(Stored items)
***
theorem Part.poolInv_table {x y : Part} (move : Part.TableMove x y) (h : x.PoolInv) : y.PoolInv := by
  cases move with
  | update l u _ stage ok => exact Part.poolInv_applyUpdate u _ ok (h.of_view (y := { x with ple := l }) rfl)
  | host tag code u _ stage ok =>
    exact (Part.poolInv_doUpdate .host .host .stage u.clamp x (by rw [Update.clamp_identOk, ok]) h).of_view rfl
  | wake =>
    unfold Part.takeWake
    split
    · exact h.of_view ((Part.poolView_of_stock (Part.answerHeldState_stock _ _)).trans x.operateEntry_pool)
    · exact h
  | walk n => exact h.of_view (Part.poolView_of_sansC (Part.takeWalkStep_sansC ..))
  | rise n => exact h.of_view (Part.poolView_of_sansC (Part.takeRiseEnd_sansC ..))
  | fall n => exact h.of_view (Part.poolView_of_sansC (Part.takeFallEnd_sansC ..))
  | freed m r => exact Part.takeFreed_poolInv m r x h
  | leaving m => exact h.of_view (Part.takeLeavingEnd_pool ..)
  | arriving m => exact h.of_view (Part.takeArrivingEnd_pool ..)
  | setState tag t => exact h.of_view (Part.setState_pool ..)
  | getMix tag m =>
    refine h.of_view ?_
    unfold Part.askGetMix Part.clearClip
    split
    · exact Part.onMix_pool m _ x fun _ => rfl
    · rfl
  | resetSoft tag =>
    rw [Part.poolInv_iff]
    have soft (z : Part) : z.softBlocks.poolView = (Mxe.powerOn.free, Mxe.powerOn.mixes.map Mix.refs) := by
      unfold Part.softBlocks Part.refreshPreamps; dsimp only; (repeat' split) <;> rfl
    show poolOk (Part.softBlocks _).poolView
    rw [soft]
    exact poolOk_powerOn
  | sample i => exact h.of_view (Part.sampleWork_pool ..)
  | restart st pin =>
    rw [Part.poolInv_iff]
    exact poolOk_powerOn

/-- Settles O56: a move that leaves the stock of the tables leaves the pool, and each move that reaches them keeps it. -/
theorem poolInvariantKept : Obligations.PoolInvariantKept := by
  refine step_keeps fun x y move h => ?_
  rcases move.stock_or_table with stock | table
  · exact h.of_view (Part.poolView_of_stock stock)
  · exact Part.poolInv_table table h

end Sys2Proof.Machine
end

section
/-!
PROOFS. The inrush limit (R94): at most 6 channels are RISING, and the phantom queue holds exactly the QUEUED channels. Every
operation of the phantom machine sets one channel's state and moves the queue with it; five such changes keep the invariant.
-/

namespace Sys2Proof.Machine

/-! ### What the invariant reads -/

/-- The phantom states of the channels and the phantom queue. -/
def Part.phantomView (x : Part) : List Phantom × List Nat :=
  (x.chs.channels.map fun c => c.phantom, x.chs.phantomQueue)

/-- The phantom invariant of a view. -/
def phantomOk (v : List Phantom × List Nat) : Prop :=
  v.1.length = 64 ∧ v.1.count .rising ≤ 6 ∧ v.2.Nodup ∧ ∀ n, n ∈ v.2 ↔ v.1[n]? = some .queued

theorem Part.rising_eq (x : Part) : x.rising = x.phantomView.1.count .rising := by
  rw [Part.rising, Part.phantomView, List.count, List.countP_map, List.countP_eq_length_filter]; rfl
***
**PROBLEM STATEMENT**
Report, from the entries above, each line where "count" is found.

**EXERCISE ANSWER**
  v.1.length = 64 ∧ v.1.count .rising ≤ 6 ∧ v.2.Nodup ∧ ∀ n, n ∈ v.2 ↔ v.1[n]? = some .queued
theorem Part.rising_eq (x : Part) : x.rising = x.phantomView.1.count .rising := by
  rw [Part.rising, Part.phantomView, List.count, List.countP_map, List.countP_eq_length_filter]; rfl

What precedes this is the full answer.